Bootstrapping is a non-parametric method that uses resampling to approximate the sampling distribution of a statistic (e.g., mean, median, correlation). It is particularly useful when:

  • The theoretical distribution of the statistic is unknown,
  • The sample size is small,
  • The data is non-normal,
  • Parametric assumptions (e.g., normality) are violated.

Key Ideas

Instead of relying on theoretical distributions (e.g., normal distribution for means), bootstrapping uses the data itself to estimate uncertainty by:

  • Resampling the data with replacement,
  • Computing the statistic for each resample,
  • Repeating this process many times (e.g., 1000–10,000 iterations),
  • Using the distribution of bootstrap statistics to estimate confidence intervals, bias, or p-values.

Calculate CI

Getting the first 2 seconds of the channel 1 of epochs 1:10 and calculating its mean and 95% CI:

s2 = t2s(e10, t = 2) # in samples
s = e10.data[1, 1:s2, 1:10]
bs_data = bootstrap_ci(s, cl = 0.95)
s_avg, s_l, s_u = bs_data.gm, bs_data.ll, bs_data.ul

Plotting CI:

t = e10.epoch_time[1:s2] # time points
plot_ci(s_avg,
        s_l,
        s_u,
        t,
        xlabel = "Time [s]",
        ylabel = "Amplitude")

Calculate Statistics

In NeuroAnalyzer, you can calculate any statistical function (e.g., mean, median, correlation) using the bootstrapping method by providing the function as a string with obj as a placeholder for the signal data.

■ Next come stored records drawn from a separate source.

-- ==== Sys2Proof/Machine/ObjectWrite.lean ====
section
/-!
DEFINITION. Dictionary reads and writes (14 R545-R559, R568, R569, R581): rights, reach, length, range, and what a write acts on.
-/
namespace Sys2Proof.Machine

/-- Two effects one after the other: what the second sends out follows what the first sent. -/
def andThen (r : Result) (f : State → Result) : Result :=
  match r with
  | .next t =>
    match f t with
    | .next u => .next { u with dev := { u.dev with out := t.dev.out ++ u.dev.out } }
    | x => x
  | x => x

/-- The management region is powered (14: it answers from the moment standby power is present). -/
def Dev.managed (s : Dev) : Bool := s.mode.standby

/-- Server SDO `k` answers (14 R563, R564, 1200h-1203h): Pre-operational or Operational, not in bus-off, not disabled. -/
def Dev.serverUp (s : Dev) (k : Nat) : Bool :=
  s.managed && s.emcyAllowed && decide (s.objNat (0x1200 + k) 1 < 2 ^ 31)

/-- A session exists (14 Session identities): 1-4 with their server SDOs, 100h while the control space is served, 200h-207h while open. -/
def Dev.sessionLive (s : Dev) (n : Nat) : Bool :=
  if n < pf1Session then decide (1 ≤ n) && decide (n ≤ 4) && s.serverUp (n - 1)
  else if n = pf1Session then s.served
  else s.managed && (s.session n).openT1s

/-- The server SDO's transfer of a session (14 R567). -/
def Dev.setSdo (s : Dev) (n : Nat) (x : Option Sdo) : Dev := s.setCan { s.od.can with sdos := s.od.can.sdos.put none n x }

/-- A value read is answered: strings and DOMAINs from an offset on, 1,024 bytes at most (14 Object access message, MG_CTL); over CAN FD, more than 4
bytes begin a segmented or block upload (R566). -/
def Dev.answerRead (s : Dev) (n : Nat) (size : ObjSize) (data : List Byte) (offset : Nat) : Dev :=
  if n < pf1Session then
    if data.length ≤ 4 then s.dictAnswer n abortOk data
    else
      let x := (s.od.can.sdos.get none n).getD {}
      (((s.setSdo n (some { x with write := false, data := data, lastAt := s.now })).setSession n { s.session n with lastAccess := s.now }).emit
        (.sdoFrame (n - 1) (le 4 data.length) false))
  else match size with
    | .fixed _ => s.dictAnswer n abortOk data
    | _ => s.dictAnswer n abortOk ((data.drop offset).take 1024)

/-- A fresh nonce for a session, 16 bytes of the random source; the one before is discarded (14 R550). -/
def Dev.drawNonce (s : Dev) (n : Nat) : List Byte × Dev :=
  let a := s.draw
  let b := a.2.draw
  let v := le 8 a.1 ++ le 8 b.1
  (v, b.2.setSession n { b.2.session n with nonce := some v })
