-- ==== Sys2Proof/Machine/Dispatch.lean ====
section
/-!
DEFINITION. The dispatch: one arm per command, each one call of its meaning.
-/
namespace Sys2Proof.Machine
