/-- A CREATE that R345 admits makes the volume CREATING at GEN 1 with the members VOL_MEMBER names online and stamped, their data areas being zeroed; once the stamps are durable the volume has a parity key, takes the state its online members give, and with a member away every region is marked absent. A DELETE that R346 admits ends the volume's jobs and wipes stamps and lists; then the members return to spare and the volume is NONE. Every change of state records 343h; a refusal records 342h and changes no volume (08 R311, R312, R344-R346; 10 R398). -/
def Obligations.VolumesCreatedAndDeleted : Prop :=
  (∀ (s : State) (via : Via) (volume : Fin 64) (v : Nat), s.dev.commandMade via (s.dev.pairAddr .VOL_CMD) = true → volume.val = v → s.dev.mayCreate v = true →
      Answers (.volumeCreate via volume) s (fun t => (t.dev.vol v).st = .creating ∧ (t.dev.vol v).creating = true ∧ (t.dev.vol v).gen = 1 ∧ (t.dev.vol v).owner = (s.dev.quoinVol v).owner ∧
      (t.dev.vol v).members = (s.dev.cfgSlots v).zipIdx.map (fun e => (e.2, { st := .online, slot := e.1, gen := 1 })) ∧
      (∀ k ∈ s.dev.cfgSlots v, (t.dev.vol v).cap ≤ (s.dev.drive k).units) ∧ (∃ k ∈ s.dev.cfgSlots v, (t.dev.vol v).cap = (s.dev.drive k).units) ∧
      (∀ e ∈ (s.dev.cfgSlots v).zipIdx, t.dev.drive e.1 = { s.dev.drive e.1 with st := .online, volume := v, index := e.2 } ∧
      Out.memberZeroes e.1 dataStart (t.dev.vol v).cap ∈ t.dev.out) ∧
      (∀ k, k ∉ s.dev.cfgSlots v → t.dev.drive k = s.dev.drive k) ∧ (∀ w, w ≠ v → t.dev.vol w = s.dev.vol w) ∧
      t.dev.store.mcmds.length = s.dev.store.mcmds.length + s.dev.fld .VOL_CFG_WIDTH v ∧
      (s.hears (pierDie (s.dev.quoinVol v).owner) → s.told t (pierDie (s.dev.quoinVol v).owner) 0x343 (le 1 v ++ le 1 0) 1) ∧
      Dev.OnlyChanged [.store, .fresh, .fw, .od] answerFlds [.DRV_MCMD_ISSUED, .JOB_CKPT_WRITES] s.dev t.dev)) ∧
  (∀ (s : State) (via : Via) (volume : Fin 64) (v : Nat), s.dev.commandMade via (s.dev.pairAddr .VOL_CMD) = true → volume.val = v → s.dev.mayCreate v = false →
      Answers (.volumeCreate via volume) s (fun t => (s.hears (pierDie (s.dev.volPier v)) → ∃ n, s.told t (pierDie (s.dev.volPier v)) 0x342 (le 1 v ++ le 8 (Reg.addr .VOL_CMD)) n) ∧
      t.dev.store = s.dev.store ∧ Dev.OnlyChanged [.fresh, .fw, .od] answerFlds [] s.dev t.dev)) ∧
  (∀ (s : State) (volume : Fin 64) (v : Nat), volume.val = v → (s.dev.vol v).st = .creating → (s.dev.keySlot keyParity v).state = .loaded → s.dev.reservedBusy v = false →
      Answers (.volumeCreateComplete volume) s (fun t => (t.dev.vol v).st = s.dev.stateByMembers v ∧ (t.dev.vol v).level = (s.dev.stateByMembers v).level ∧ (t.dev.vol v).creating = false ∧
      (t.dev.vol v).absent = (if (s.dev.vol v).members.any (fun e => e.2.st != .online) then s.dev.volRegions v else []) ∧
      (t.dev.vol v).members = (s.dev.vol v).members ∧ (∀ w, w ≠ v → t.dev.vol w = s.dev.vol w) ∧ t.dev.store.drives = s.dev.store.drives ∧
      (s.hears (pierDie (s.dev.volPier v)) → s.told t (pierDie (s.dev.volPier v)) 0x340 (le 1 v ++ le 1 (s.dev.geom v false).n ++ le 1 (s.dev.fld .VOL_CFG_STRIP v)) ∧
      s.told t (pierDie (s.dev.volPier v)) 0x343 (le 1 v ++ le 1 (s.dev.stateByMembers v).level) (s.dev.stateByMembers v).code) ∧
      Dev.OnlyChanged [.store] [] [.LDG_MAP_SETS, .DRV_MCMD_ISSUED] s.dev t.dev)) ∧
  (∀ (s : State) (volume : Fin 64) (v : Nat), volume.val = v → (s.dev.vol v).st = .creating → (s.dev.keySlot keyParity v).state = .empty → (s.dev.keySlot keyParity v).running = none → s.dev.cust.kek.isSome = true ∧ s.dev.cust.rngOk = true → s.dev.reservedBusy v = false →
      Answers (.volumeCreateComplete volume) s (fun t => (t.dev.keySlot keyParity v).state = .loaded ∧ (t.dev.vol v).st = s.dev.stateByMembers v ∧
      (∀ j, j ≠ slotKey keyParity v → t.dev.cust.slots.get {} j = s.dev.cust.slots.get {} j) ∧
      (s.hears .ln → s.told t .ln 0x300 (le 1 keyParity ++ le 2 v)) ∧ Dev.OnlyChanged [.store, .cust, .fresh] [] [.LDG_MAP_SETS, .DRV_MCMD_ISSUED] s.dev t.dev)) ∧
  (∀ (s : State) (via : Via) (volume : Fin 64) (v : Nat), s.dev.commandMade via (s.dev.pairAddr .VOL_CMD) = true → volume.val = v → (s.dev.vol v).st ∉ [VState.none, .creating, .deleting] → s.dev.volInUse v = false →
      Answers (.volumeDelete via volume) s (fun t => t.dev.vol v = { s.dev.vol v with st := .deleting, level := 0, pass := none, reshape := none, scrub := {} } ∧
      t.dev.store.drives = s.dev.store.drives ∧ (∀ w, w ≠ v → { t.dev.vol w with pass := none, reshape := none, scrub := {} } = { s.dev.vol w with pass := none, reshape := none, scrub := {} }) ∧
      t.dev.store.mcmds.length = s.dev.store.mcmds.length + 3 * (s.dev.membersIn v [.online, .rebuilding]).length ∧
      (s.hears (pierDie (s.dev.vol v).owner) → s.told t (pierDie (s.dev.vol v).owner) 0x343 (le 1 v ++ le 1 0) 6) ∧
      Dev.OnlyChanged [.store, .fw, .od] answerFlds [.DRV_MCMD_ISSUED] s.dev t.dev)) ∧
  (∀ (s : State) (via : Via) (volume : Fin 64) (v : Nat), s.dev.commandMade via (s.dev.pairAddr .VOL_CMD) = true → volume.val = v → (s.dev.vol v).st ∈ [VState.none, .creating, .deleting] ∨ s.dev.volInUse v = true →
      Answers (.volumeDelete via volume) s (fun t => (s.hears (pierDie (s.dev.volPier v)) → ∃ n, s.told t (pierDie (s.dev.volPier v)) 0x342 (le 1 v ++ le 8 (Reg.addr .VOL_CMD)) n) ∧
      t.dev.store = s.dev.store ∧ Dev.OnlyChanged [.fresh, .fw, .od] answerFlds [] s.dev t.dev)) ∧
  (∀ (s : State) (volume : Fin 64) (v : Nat), volume.val = v → (s.dev.vol v).st = .deleting → s.dev.reservedBusy v = false → (s.dev.pier (s.dev.volPier v)).recs.any (fun r => r.volume == v && r.kind != 0 && !r.retired) = false → (s.dev.vol v).members.all (fun e => decide (e.2.slot < 24)) = true →
      Answers (.volumeDeleteComplete volume) s (fun t => t.dev.vol v = { owner := (s.dev.vol v).owner } ∧ (∀ w, w ≠ v → t.dev.vol w = s.dev.vol w) ∧
      (∀ m ∈ (s.dev.vol v).members.keys, (s.dev.drive (s.dev.mem v m).slot).volume = v ∧ (s.dev.drive (s.dev.mem v m).slot).index = m ∧
      (s.dev.drive (s.dev.mem v m).slot).st = .online →
      t.dev.drive (s.dev.mem v m).slot = { s.dev.drive (s.dev.mem v m).slot with st := .spare, volume := 0, index := 0, stamp := none }) ∧
      (t.dev.keySlot keyParity v).state = .empty ∧ (∀ j, j ≠ slotKey keyParity v → t.dev.cust.slots.get {} j = s.dev.cust.slots.get {} j) ∧
      (s.hears (pierDie (s.dev.volPier v)) → s.told t (pierDie (s.dev.volPier v)) 0x341 (le 1 v) ∧ s.told t (pierDie (s.dev.volPier v)) 0x343 (le 1 v ++ le 1 0) 0) ∧
      Dev.OnlyChanged [.store, .cust] [] [] s.dev t.dev))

s = e10.data[1, :, 1:10] # get epochs 1 to 10 for channel 1
s_stat = mean(s)         # mean of the data
s_dist = bootstrap_stat(s,
                        f = "mean(obj)",
                        n1 = 3000,
                        n2 = 1000)

f: The statistical function to compute (as a string). Use obj as a placeholder for the data.\ n1: number of bootstrap resamples; must be ≥ 1.\ n2: number of epochs drawn per resample; must be ≥ 1.

The result is bootstrap distribution of the statistic.

Plotting the distribution against calculate mean:

plot_histogram(s_dist,
               s_stat,
               draw_median = false,
               draw_mean = true)